The expected answer holds every line from the first line of the data below through the line containing "spec's names, where", exactly as written, and no other line.
++++ PROVIDED DATA ++++
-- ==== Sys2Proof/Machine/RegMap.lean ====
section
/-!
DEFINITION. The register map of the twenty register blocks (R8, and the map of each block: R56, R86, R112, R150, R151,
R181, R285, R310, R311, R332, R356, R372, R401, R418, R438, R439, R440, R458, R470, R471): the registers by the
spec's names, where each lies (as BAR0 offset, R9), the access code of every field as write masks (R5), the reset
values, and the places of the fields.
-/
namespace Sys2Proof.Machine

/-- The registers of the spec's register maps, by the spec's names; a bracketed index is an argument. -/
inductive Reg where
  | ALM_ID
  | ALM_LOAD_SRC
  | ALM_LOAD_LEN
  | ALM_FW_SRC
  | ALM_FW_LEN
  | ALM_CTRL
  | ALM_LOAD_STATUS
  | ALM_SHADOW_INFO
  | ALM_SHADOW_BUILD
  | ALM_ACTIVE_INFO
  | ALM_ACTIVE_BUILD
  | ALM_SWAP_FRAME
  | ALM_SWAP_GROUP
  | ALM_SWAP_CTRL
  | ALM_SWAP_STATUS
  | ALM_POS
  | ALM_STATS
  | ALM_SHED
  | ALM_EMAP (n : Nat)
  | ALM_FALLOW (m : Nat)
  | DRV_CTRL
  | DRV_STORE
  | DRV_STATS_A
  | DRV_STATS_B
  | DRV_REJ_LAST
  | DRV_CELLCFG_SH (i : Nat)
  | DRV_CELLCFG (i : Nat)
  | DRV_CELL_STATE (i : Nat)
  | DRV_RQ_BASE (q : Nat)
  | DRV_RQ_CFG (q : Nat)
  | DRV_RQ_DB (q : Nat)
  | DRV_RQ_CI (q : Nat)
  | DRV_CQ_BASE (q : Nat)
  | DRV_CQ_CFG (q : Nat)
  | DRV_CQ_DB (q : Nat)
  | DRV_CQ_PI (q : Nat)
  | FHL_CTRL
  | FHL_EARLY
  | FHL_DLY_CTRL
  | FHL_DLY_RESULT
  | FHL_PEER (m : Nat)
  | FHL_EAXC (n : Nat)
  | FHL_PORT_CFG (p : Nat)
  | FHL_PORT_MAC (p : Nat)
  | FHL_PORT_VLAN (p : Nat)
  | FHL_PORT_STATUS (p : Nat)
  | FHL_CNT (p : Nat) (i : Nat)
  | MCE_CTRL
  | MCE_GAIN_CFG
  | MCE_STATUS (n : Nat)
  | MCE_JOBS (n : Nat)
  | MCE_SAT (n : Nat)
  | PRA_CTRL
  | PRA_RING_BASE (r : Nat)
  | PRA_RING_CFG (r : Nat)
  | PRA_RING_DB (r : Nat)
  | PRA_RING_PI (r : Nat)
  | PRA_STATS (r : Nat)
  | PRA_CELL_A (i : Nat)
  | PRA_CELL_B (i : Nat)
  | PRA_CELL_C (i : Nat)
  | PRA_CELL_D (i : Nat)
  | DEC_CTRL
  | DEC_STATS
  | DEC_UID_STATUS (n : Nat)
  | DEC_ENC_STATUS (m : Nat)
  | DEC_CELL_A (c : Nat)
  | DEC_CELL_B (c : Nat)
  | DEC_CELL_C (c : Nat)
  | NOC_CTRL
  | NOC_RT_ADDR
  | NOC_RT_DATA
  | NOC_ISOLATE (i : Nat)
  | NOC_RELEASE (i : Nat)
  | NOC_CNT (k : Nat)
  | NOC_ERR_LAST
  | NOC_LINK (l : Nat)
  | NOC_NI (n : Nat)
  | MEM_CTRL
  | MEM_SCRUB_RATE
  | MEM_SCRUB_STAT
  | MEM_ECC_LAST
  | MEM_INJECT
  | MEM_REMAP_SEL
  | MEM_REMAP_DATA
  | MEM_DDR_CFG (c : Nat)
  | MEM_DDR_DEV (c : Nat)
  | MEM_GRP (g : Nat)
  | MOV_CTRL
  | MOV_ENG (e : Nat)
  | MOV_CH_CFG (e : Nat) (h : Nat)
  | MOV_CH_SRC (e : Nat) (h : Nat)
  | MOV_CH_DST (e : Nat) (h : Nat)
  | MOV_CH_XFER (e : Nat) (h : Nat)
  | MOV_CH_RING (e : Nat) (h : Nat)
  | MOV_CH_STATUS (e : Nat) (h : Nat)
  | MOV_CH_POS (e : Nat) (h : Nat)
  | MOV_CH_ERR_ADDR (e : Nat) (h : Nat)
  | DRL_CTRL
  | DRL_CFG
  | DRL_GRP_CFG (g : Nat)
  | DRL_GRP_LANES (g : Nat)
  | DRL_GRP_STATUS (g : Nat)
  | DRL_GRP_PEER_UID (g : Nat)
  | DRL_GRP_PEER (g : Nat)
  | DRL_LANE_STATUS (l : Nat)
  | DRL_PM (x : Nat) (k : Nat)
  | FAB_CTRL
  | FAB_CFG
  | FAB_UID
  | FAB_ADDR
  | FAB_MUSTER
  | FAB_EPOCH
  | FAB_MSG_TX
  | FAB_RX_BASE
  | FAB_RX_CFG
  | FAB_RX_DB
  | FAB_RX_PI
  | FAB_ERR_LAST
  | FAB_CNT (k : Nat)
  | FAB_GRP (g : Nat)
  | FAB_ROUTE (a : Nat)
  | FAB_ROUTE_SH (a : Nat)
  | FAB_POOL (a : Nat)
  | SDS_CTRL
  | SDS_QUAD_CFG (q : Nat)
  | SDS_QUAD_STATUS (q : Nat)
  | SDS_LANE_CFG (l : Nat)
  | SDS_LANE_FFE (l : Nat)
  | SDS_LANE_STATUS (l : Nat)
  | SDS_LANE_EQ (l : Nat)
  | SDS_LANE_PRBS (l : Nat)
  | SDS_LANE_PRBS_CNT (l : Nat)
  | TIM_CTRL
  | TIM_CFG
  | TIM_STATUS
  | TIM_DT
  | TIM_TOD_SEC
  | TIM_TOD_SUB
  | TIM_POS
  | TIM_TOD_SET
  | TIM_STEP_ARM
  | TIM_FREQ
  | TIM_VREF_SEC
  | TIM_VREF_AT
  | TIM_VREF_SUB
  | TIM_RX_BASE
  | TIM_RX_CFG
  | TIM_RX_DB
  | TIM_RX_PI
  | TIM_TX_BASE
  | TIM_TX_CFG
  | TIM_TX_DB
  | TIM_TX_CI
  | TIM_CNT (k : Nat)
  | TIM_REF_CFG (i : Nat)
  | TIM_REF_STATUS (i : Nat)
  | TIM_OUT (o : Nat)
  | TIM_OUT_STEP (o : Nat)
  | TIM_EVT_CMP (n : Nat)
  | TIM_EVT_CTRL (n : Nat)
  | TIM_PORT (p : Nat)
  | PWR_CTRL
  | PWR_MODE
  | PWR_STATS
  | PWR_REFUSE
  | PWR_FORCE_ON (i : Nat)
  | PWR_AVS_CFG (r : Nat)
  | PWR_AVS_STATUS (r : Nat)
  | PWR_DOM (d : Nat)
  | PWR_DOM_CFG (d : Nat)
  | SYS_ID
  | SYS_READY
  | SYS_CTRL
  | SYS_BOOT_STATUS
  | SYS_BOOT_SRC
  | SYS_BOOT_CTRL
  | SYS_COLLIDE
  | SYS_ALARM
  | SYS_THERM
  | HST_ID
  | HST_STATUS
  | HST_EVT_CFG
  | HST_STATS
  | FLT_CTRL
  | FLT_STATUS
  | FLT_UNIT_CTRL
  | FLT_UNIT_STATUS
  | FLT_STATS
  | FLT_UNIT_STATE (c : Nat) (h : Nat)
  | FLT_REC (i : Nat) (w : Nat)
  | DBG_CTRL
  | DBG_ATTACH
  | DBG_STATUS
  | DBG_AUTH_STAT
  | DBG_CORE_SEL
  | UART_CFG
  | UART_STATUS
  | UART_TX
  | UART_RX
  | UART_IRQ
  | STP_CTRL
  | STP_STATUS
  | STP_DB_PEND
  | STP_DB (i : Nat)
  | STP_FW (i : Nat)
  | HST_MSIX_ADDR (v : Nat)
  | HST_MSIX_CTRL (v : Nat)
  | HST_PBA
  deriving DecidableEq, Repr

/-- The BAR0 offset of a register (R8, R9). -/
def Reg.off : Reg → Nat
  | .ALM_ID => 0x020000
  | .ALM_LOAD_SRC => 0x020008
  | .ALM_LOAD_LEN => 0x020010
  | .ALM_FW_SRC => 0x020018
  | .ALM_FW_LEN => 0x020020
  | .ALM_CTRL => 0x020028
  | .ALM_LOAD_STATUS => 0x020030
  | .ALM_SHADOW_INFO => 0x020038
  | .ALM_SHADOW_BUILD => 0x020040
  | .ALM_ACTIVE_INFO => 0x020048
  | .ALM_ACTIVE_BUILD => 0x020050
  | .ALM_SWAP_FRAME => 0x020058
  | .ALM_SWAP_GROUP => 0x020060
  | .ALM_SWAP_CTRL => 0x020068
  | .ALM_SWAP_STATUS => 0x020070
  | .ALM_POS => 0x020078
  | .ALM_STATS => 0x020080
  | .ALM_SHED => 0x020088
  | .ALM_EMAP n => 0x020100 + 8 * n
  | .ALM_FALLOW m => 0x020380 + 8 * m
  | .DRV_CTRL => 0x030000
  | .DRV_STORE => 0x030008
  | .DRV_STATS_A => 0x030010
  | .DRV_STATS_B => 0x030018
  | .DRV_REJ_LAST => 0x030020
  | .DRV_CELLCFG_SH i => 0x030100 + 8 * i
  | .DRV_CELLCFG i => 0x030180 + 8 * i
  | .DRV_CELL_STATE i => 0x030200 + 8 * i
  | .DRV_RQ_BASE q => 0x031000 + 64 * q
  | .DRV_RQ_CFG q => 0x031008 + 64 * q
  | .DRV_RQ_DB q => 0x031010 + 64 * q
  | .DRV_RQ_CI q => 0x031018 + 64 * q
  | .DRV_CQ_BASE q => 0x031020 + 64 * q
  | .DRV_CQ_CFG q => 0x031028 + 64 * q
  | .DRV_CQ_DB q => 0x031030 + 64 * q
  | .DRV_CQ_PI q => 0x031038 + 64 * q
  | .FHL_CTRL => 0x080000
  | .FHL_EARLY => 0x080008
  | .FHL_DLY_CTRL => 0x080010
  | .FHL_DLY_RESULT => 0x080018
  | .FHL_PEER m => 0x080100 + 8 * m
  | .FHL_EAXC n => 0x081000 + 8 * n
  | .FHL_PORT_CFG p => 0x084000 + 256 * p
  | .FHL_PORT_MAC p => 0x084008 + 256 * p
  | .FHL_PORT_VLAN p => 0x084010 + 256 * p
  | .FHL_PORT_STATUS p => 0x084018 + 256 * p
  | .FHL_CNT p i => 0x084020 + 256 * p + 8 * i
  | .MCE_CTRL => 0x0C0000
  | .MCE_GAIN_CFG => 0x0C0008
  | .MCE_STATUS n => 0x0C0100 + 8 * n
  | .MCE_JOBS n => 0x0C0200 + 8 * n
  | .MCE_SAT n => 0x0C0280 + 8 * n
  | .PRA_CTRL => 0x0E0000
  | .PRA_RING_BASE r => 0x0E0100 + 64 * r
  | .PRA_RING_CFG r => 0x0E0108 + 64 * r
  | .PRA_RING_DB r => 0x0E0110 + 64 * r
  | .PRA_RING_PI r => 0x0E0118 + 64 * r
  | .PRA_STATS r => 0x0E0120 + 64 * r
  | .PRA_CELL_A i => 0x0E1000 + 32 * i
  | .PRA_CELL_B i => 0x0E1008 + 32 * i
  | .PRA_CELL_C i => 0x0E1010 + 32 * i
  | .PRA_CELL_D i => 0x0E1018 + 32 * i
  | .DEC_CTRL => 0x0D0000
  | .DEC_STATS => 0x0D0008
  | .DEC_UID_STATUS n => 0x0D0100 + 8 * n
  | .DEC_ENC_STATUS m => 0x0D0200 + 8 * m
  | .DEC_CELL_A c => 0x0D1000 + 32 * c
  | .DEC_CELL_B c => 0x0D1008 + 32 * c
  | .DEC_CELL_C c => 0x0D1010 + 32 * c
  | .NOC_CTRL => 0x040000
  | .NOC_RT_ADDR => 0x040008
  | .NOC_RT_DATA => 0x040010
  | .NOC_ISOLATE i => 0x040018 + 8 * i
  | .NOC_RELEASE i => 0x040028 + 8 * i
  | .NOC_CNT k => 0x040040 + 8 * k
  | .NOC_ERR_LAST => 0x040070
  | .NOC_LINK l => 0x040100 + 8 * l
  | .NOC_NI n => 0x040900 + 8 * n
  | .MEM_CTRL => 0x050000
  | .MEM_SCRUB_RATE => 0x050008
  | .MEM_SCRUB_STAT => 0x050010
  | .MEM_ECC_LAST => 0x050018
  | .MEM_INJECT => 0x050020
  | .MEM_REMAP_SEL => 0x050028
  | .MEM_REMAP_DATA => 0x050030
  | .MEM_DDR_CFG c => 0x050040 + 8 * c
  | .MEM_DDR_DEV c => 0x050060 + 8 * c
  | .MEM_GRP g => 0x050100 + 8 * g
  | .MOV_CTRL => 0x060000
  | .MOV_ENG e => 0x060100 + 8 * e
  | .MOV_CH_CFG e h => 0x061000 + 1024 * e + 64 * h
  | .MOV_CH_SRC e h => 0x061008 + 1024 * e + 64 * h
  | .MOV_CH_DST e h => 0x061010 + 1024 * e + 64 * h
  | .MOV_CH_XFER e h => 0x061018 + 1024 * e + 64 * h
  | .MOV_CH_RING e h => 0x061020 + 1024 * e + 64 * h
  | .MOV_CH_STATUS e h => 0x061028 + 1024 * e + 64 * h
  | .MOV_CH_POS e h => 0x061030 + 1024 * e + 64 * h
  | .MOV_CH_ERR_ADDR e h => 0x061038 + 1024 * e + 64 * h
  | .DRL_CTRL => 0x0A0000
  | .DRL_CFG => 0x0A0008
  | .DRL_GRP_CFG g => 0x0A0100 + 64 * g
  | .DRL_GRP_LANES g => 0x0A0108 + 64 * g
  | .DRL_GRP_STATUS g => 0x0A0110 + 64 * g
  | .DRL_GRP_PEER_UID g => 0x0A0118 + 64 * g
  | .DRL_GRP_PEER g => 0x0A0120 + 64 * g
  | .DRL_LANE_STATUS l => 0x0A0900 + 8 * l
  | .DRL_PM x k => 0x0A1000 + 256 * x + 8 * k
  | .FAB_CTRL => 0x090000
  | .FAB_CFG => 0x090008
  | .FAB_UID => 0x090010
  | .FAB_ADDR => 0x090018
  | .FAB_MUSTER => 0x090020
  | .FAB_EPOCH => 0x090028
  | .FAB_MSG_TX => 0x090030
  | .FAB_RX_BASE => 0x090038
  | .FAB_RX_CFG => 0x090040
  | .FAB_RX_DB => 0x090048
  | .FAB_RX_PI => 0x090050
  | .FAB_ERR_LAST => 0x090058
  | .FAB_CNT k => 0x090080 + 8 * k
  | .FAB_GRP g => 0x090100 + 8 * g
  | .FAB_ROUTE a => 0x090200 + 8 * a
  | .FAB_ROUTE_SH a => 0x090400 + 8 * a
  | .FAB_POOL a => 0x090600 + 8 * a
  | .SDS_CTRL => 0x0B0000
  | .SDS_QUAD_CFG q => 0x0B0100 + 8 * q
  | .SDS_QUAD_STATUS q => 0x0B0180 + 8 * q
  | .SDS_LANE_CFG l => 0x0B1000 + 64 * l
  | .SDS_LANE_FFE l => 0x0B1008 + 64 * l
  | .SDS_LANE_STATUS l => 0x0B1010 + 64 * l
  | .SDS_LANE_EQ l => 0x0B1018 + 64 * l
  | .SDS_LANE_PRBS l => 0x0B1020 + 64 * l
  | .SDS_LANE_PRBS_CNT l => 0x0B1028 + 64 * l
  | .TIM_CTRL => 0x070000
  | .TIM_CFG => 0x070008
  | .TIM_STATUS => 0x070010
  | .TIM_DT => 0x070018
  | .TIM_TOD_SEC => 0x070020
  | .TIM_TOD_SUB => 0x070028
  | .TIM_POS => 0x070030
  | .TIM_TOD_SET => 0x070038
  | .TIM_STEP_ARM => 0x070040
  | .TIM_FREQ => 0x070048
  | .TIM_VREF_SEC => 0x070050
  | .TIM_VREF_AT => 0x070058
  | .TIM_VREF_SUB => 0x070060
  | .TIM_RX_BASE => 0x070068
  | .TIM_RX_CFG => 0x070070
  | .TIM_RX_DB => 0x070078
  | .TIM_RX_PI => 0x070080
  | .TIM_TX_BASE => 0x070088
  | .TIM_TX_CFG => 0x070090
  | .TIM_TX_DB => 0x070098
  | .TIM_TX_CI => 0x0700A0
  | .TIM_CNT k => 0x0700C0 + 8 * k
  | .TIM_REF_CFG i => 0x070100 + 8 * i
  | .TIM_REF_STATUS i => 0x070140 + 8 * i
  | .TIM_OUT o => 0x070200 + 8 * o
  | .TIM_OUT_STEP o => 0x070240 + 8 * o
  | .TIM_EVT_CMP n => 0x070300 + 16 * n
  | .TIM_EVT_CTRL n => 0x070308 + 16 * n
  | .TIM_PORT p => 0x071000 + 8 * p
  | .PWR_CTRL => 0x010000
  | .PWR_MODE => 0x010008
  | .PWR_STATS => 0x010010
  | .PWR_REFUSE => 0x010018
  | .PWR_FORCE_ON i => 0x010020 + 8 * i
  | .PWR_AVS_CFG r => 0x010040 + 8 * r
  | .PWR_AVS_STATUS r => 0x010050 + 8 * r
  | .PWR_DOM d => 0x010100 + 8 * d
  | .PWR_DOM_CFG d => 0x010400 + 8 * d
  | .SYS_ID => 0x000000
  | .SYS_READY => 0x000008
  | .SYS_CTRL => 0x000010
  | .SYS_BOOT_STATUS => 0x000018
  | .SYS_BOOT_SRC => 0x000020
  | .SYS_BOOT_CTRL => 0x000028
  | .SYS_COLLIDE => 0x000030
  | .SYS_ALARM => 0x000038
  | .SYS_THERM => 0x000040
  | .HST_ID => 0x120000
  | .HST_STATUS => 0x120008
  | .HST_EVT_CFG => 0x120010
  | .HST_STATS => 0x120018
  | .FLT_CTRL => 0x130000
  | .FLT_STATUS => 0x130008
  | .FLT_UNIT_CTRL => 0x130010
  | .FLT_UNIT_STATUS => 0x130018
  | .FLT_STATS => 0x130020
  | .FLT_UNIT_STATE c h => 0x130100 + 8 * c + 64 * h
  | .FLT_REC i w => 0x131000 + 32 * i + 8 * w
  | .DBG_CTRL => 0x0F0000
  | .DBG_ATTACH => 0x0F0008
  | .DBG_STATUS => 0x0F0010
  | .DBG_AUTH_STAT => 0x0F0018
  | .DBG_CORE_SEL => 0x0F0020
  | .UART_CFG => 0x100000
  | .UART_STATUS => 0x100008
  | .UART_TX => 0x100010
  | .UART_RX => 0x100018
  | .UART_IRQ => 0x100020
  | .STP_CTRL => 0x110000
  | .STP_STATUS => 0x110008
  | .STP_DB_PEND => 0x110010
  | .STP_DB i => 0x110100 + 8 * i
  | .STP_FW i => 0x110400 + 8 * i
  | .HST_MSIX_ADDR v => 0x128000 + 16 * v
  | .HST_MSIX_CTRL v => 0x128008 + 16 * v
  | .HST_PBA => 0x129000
++++
**WRITTEN ANSWER**
-- ==== Sys2Proof/Machine/RegMap.lean ====
section
/-!
DEFINITION. The register map of the twenty register blocks (R8, and the map of each block: R56, R86, R112, R150, R151,
R181, R285, R310, R311, R332, R356, R372, R401, R418, R438, R439, R440, R458, R470, R471): the registers by the
spec's names, where each lies (as BAR0 offset, R9), the access code of every field as write masks (R5), the reset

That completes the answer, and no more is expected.